TASK OBJECTIVE.
The records below hold a stretch from the line with "rsv := byteAt" through the line with "match x.flightDesc f with"; return exactly those lines, ends included, and nothing more.

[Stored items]
——————————

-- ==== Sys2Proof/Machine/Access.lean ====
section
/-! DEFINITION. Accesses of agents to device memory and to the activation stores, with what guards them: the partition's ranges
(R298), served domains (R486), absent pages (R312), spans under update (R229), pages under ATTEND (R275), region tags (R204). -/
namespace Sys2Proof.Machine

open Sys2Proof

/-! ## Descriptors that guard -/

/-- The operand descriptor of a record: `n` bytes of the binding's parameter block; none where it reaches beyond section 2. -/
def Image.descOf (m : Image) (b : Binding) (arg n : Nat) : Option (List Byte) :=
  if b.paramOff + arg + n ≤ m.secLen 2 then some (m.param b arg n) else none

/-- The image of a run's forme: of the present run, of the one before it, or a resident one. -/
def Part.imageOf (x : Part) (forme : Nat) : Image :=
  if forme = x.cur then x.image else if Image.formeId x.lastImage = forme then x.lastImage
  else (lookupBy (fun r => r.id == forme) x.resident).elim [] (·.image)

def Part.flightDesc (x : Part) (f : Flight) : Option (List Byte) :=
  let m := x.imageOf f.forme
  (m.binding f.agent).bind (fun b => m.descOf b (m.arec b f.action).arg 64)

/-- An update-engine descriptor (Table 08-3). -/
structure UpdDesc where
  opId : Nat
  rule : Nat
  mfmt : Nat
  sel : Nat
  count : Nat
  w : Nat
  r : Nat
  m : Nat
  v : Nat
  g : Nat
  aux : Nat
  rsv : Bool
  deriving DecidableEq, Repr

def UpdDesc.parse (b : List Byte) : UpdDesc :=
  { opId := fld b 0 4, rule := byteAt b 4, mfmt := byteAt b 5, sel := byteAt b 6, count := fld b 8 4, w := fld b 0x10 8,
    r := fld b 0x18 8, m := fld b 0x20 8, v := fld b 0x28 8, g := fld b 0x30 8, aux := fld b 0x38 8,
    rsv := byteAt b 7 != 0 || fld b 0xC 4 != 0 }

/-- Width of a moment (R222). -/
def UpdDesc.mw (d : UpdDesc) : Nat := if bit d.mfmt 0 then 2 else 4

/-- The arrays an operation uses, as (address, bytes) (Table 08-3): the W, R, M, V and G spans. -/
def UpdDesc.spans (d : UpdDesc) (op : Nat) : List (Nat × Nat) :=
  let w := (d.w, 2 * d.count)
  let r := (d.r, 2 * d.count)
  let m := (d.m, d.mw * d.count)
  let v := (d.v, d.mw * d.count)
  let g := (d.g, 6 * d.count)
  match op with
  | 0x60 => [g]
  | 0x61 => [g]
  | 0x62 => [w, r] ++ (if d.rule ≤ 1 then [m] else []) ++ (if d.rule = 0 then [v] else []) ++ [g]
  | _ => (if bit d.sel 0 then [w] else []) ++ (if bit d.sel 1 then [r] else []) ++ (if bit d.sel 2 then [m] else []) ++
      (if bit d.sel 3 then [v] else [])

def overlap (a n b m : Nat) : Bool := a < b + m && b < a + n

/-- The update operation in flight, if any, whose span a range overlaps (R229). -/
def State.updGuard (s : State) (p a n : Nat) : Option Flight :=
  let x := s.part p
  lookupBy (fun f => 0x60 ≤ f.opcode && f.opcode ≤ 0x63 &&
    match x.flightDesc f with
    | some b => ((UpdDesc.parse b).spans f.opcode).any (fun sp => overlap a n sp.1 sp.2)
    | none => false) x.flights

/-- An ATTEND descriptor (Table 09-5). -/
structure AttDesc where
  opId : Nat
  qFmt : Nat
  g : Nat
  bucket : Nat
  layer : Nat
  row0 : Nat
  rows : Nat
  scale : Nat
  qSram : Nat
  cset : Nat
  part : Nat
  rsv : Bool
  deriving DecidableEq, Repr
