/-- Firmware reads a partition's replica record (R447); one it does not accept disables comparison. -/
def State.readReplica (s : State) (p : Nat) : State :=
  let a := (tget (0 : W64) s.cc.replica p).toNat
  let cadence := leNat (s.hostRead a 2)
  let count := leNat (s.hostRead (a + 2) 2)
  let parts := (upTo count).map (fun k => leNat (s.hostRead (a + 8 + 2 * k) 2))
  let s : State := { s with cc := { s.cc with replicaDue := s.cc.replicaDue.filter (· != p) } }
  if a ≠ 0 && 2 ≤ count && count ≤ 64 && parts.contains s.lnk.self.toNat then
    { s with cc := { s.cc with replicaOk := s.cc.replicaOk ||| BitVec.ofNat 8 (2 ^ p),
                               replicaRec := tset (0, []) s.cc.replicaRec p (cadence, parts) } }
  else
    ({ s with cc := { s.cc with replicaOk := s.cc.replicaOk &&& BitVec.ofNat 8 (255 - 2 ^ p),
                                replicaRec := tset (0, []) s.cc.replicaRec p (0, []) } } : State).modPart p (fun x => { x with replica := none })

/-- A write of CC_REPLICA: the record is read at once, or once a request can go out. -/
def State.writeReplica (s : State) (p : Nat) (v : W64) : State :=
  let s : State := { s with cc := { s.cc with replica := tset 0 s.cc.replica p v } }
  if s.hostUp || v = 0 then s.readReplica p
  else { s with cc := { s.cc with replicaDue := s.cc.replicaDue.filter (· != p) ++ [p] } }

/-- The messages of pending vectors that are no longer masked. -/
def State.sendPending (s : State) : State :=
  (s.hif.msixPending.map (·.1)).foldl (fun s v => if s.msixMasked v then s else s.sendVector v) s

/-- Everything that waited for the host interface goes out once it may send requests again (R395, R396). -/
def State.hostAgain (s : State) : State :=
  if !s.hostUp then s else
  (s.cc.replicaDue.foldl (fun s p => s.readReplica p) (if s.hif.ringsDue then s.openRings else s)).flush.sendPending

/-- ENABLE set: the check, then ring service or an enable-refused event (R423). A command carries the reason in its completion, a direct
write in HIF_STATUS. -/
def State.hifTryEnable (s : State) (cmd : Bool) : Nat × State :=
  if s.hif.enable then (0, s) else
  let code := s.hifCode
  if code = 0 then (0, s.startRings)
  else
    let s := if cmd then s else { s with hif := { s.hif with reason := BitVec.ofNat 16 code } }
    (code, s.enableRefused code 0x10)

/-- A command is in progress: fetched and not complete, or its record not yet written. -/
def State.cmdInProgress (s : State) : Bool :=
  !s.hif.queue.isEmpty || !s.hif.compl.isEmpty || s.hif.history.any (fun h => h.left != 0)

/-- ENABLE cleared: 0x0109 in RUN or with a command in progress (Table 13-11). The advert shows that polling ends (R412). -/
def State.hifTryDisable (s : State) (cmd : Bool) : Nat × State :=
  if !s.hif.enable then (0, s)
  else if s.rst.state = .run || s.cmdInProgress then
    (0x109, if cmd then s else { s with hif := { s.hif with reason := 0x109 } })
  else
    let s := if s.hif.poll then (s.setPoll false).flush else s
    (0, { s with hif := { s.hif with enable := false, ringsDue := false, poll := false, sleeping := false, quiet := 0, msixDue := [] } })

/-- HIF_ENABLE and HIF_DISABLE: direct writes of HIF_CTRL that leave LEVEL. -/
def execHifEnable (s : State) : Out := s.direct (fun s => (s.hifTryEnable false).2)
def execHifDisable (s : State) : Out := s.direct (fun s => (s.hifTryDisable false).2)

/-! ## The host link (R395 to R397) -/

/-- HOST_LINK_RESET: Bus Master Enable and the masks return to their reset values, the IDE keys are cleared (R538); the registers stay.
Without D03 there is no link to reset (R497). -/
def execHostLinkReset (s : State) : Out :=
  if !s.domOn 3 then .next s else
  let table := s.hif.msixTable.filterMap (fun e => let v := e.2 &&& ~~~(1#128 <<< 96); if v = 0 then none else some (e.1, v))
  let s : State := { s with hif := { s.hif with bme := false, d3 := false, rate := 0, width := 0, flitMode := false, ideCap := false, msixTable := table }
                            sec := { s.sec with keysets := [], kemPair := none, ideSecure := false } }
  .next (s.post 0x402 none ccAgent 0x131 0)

——————————

TASK OUTPUT.
    rsv := byteAt b 7 != 0 || fld b 0xC 4 != 0 }

/-- Width of a moment (R222). -/
def UpdDesc.mw (d : UpdDesc) : Nat := if bit d.mfmt 0 then 2 else 4

/-- The arrays an operation uses, as (address, bytes) (Table 08-3): the W, R, M, V and G spans. -/
def UpdDesc.spans (d : UpdDesc) (op : Nat) : List (Nat × Nat) :=
  let w := (d.w, 2 * d.count)
  let r := (d.r, 2 * d.count)
  let m := (d.m, d.mw * d.count)
  let v := (d.v, d.mw * d.count)
  let g := (d.g, 6 * d.count)
  match op with
  | 0x60 => [g]
  | 0x61 => [g]
  | 0x62 => [w, r] ++ (if d.rule ≤ 1 then [m] else []) ++ (if d.rule = 0 then [v] else []) ++ [g]
  | _ => (if bit d.sel 0 then [w] else []) ++ (if bit d.sel 1 then [r] else []) ++ (if bit d.sel 2 then [m] else []) ++
      (if bit d.sel 3 then [v] else [])

def overlap (a n b m : Nat) : Bool := a < b + m && b < a + n

/-- The update operation in flight, if any, whose span a range overlaps (R229). -/
def State.updGuard (s : State) (p a n : Nat) : Option Flight :=
  let x := s.part p
  lookupBy (fun f => 0x60 ≤ f.opcode && f.opcode ≤ 0x63 &&
    match x.flightDesc f with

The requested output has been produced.